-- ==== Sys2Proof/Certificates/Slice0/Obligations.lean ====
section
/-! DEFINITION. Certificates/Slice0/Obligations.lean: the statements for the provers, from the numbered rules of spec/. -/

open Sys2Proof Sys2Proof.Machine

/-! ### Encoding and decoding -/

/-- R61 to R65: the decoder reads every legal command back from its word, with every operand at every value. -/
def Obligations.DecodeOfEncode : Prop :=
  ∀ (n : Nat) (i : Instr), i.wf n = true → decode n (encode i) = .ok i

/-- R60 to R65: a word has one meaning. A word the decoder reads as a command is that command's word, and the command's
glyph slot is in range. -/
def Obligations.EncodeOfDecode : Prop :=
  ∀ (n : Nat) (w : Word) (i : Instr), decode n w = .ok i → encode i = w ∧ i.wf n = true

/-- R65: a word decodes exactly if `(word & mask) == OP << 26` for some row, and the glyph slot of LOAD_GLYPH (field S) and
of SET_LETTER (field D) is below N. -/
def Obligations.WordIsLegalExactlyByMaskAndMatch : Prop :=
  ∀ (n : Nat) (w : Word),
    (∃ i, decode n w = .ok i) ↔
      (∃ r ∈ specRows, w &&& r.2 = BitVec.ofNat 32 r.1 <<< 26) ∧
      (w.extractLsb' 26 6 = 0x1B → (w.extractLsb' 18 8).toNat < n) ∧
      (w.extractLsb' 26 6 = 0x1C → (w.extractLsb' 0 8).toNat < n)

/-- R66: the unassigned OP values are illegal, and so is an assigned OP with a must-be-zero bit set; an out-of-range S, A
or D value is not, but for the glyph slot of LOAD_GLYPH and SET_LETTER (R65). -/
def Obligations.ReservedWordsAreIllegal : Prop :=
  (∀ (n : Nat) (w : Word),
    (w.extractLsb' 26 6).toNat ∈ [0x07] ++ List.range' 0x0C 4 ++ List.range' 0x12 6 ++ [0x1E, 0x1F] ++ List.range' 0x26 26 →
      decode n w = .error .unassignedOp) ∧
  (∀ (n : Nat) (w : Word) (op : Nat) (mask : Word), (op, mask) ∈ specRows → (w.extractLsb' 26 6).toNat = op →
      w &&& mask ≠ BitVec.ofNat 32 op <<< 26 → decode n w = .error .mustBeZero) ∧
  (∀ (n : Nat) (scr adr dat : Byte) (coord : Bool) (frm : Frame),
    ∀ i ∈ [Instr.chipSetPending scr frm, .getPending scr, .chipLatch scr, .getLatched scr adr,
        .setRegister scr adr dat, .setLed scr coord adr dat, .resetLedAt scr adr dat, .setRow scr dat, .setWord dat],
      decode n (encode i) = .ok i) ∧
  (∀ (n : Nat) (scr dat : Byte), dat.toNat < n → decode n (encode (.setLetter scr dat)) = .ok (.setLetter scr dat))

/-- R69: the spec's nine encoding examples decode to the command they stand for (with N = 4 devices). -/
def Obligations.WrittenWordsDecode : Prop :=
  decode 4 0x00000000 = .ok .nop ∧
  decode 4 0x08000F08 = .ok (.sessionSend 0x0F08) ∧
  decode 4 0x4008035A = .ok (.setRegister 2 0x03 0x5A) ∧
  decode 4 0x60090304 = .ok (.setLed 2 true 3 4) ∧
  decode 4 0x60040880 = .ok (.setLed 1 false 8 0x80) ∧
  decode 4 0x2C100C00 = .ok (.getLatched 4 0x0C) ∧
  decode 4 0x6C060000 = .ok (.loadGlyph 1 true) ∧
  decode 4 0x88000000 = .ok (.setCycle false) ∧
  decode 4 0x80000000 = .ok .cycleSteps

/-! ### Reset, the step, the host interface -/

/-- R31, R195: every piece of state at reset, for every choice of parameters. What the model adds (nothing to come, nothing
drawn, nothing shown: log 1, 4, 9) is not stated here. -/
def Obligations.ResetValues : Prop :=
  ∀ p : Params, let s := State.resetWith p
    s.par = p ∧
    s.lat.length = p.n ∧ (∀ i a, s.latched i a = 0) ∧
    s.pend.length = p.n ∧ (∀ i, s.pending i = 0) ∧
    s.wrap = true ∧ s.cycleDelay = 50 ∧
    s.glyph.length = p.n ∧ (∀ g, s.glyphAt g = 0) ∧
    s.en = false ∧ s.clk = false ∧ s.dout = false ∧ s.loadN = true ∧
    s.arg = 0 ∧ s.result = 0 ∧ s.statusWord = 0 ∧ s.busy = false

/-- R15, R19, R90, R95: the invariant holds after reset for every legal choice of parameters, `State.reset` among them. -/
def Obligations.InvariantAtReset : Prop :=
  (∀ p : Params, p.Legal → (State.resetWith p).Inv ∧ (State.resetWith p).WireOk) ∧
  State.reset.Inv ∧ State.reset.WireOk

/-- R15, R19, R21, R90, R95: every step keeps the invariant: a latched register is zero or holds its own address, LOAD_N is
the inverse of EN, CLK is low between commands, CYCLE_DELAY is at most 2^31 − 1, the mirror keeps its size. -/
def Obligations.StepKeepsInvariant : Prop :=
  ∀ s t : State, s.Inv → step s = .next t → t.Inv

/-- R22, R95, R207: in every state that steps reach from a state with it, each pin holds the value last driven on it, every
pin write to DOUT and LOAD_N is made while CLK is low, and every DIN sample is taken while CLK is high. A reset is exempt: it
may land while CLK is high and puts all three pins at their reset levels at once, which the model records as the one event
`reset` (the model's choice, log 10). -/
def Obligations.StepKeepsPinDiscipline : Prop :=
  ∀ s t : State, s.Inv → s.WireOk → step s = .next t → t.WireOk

════════

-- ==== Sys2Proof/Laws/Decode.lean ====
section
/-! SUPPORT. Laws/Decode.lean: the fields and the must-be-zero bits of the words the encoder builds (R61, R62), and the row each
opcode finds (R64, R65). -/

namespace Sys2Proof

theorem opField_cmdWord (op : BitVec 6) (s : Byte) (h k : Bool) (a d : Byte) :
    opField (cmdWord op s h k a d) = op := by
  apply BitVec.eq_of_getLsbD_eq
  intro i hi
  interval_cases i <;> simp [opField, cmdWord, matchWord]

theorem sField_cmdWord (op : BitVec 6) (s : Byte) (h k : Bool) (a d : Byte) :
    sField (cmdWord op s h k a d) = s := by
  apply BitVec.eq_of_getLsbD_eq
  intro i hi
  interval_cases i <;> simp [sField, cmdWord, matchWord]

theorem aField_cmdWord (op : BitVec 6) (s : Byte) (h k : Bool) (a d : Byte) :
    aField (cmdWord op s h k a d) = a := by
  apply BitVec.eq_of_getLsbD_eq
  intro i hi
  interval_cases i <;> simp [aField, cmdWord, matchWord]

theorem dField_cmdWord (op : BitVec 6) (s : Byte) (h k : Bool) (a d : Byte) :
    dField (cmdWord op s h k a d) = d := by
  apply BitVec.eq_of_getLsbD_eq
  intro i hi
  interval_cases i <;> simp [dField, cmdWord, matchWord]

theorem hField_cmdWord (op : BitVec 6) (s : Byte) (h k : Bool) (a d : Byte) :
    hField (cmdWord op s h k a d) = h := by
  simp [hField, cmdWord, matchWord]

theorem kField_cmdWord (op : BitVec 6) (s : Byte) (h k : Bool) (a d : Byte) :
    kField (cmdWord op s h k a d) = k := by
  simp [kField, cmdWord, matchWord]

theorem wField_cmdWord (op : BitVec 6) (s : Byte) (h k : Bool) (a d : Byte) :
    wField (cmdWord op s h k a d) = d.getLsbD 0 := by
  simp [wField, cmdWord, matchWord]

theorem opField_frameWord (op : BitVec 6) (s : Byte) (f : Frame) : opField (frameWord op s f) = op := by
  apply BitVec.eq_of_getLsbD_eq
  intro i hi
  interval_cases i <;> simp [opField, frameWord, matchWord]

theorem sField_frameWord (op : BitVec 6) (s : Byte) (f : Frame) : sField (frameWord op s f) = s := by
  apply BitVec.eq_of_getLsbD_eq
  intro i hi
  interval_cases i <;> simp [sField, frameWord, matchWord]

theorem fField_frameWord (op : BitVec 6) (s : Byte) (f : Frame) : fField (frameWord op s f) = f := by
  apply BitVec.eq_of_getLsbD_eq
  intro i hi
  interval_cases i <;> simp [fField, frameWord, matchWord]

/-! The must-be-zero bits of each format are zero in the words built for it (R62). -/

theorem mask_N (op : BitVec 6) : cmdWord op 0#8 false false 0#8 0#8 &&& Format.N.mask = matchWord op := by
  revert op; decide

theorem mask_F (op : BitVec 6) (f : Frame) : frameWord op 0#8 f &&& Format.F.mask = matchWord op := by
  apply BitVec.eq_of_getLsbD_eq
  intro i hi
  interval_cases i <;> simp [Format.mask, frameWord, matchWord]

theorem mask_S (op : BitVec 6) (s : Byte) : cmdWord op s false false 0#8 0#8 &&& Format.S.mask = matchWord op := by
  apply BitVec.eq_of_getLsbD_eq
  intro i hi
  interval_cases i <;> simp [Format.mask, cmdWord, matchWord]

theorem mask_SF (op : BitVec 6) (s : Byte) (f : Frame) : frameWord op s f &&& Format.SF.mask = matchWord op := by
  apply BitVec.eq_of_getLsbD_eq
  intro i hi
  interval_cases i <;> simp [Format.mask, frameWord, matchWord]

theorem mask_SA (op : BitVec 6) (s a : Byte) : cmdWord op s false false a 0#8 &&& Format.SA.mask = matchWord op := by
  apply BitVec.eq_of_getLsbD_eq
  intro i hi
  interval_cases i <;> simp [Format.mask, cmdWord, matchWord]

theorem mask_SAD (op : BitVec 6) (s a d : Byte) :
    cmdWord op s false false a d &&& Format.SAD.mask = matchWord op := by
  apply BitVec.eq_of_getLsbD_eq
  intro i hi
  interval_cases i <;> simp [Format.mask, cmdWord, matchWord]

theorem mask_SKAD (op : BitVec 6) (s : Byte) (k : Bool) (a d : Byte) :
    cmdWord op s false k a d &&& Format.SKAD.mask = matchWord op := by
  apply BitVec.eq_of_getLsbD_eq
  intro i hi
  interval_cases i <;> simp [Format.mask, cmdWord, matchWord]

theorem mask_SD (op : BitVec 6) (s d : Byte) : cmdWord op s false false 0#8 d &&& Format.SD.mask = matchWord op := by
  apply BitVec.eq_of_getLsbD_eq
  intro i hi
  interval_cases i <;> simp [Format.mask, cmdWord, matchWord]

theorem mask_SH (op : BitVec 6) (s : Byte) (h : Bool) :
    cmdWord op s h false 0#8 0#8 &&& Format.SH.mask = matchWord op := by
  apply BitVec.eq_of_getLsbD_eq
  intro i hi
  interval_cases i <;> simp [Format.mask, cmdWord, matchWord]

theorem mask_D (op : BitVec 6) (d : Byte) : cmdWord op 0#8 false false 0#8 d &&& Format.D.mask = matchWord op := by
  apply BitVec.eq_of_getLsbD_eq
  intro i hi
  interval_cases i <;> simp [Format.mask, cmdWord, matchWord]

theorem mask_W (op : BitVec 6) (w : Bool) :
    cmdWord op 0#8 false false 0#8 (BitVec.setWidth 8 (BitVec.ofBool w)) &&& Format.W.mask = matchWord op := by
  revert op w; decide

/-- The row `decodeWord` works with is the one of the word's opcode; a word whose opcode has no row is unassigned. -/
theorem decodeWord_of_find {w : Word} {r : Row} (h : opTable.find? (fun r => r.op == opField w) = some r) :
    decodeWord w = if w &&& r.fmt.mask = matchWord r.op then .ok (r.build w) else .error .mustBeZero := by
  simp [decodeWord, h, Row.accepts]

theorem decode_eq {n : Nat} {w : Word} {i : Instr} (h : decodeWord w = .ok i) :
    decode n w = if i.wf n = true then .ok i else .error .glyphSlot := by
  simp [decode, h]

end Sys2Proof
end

════════

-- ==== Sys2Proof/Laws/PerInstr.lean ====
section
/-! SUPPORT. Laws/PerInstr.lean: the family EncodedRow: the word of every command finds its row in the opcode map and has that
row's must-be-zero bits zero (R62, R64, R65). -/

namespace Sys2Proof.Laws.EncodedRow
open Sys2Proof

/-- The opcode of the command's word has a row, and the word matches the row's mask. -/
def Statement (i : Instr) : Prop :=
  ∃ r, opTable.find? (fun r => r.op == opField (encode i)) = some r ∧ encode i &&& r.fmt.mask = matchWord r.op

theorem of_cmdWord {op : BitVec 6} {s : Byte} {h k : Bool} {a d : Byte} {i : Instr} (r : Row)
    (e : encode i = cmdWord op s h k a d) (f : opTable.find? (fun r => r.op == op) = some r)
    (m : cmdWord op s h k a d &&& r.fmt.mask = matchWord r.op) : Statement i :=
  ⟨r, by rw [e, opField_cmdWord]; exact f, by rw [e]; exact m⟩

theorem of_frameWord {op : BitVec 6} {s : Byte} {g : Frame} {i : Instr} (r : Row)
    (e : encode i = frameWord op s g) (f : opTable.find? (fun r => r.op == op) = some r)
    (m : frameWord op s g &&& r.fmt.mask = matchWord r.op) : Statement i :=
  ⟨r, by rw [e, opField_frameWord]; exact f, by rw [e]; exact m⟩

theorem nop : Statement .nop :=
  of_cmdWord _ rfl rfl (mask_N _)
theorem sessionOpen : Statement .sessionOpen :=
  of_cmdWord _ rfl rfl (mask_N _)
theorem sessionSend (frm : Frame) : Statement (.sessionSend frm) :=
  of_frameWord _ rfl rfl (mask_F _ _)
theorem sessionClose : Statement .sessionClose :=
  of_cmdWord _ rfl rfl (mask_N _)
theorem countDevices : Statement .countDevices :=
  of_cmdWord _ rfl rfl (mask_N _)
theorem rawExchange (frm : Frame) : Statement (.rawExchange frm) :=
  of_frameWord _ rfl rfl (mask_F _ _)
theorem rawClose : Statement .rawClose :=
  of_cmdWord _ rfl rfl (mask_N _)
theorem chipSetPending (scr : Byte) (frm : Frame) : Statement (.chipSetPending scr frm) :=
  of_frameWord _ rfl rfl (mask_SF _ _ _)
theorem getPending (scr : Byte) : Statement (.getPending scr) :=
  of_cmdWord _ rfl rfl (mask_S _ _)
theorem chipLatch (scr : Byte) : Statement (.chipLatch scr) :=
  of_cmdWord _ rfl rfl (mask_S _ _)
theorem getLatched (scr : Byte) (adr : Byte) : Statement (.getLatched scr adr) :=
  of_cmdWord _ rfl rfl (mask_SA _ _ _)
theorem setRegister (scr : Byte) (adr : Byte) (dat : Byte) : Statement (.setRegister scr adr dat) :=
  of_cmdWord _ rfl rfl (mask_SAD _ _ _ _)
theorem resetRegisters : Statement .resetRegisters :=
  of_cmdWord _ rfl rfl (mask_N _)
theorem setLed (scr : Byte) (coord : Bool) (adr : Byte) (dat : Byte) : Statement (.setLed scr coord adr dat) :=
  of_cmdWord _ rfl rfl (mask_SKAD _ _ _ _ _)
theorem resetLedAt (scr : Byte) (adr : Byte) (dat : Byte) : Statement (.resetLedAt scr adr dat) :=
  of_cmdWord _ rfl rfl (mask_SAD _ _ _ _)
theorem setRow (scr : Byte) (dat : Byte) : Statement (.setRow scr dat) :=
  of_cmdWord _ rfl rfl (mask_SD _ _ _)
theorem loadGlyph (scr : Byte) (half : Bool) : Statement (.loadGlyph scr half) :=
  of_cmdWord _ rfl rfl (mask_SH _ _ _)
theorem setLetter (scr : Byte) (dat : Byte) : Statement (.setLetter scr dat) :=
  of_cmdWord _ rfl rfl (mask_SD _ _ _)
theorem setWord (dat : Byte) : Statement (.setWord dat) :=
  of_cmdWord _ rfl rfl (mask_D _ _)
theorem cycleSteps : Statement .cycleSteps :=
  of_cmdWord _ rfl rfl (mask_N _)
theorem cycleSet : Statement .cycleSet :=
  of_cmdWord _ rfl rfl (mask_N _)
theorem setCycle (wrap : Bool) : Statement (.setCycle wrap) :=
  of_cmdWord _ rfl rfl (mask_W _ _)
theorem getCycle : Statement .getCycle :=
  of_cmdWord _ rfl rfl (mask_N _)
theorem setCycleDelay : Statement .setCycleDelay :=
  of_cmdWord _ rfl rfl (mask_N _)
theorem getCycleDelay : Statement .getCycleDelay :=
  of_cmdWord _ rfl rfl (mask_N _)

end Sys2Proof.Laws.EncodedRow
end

════════

Only lines holding the word "each" are wanted; list them all from the material.

Result of this exercise »
/-- R22, R95, R207: in every state that steps reach from a state with it, each pin holds the value last driven on it, every
/-! SUPPORT. Laws/Decode.lean: the fields and the must-be-zero bits of the words the encoder builds (R61, R62), and the row each
/-! The must-be-zero bits of each format are zero in the words built for it (R62). -/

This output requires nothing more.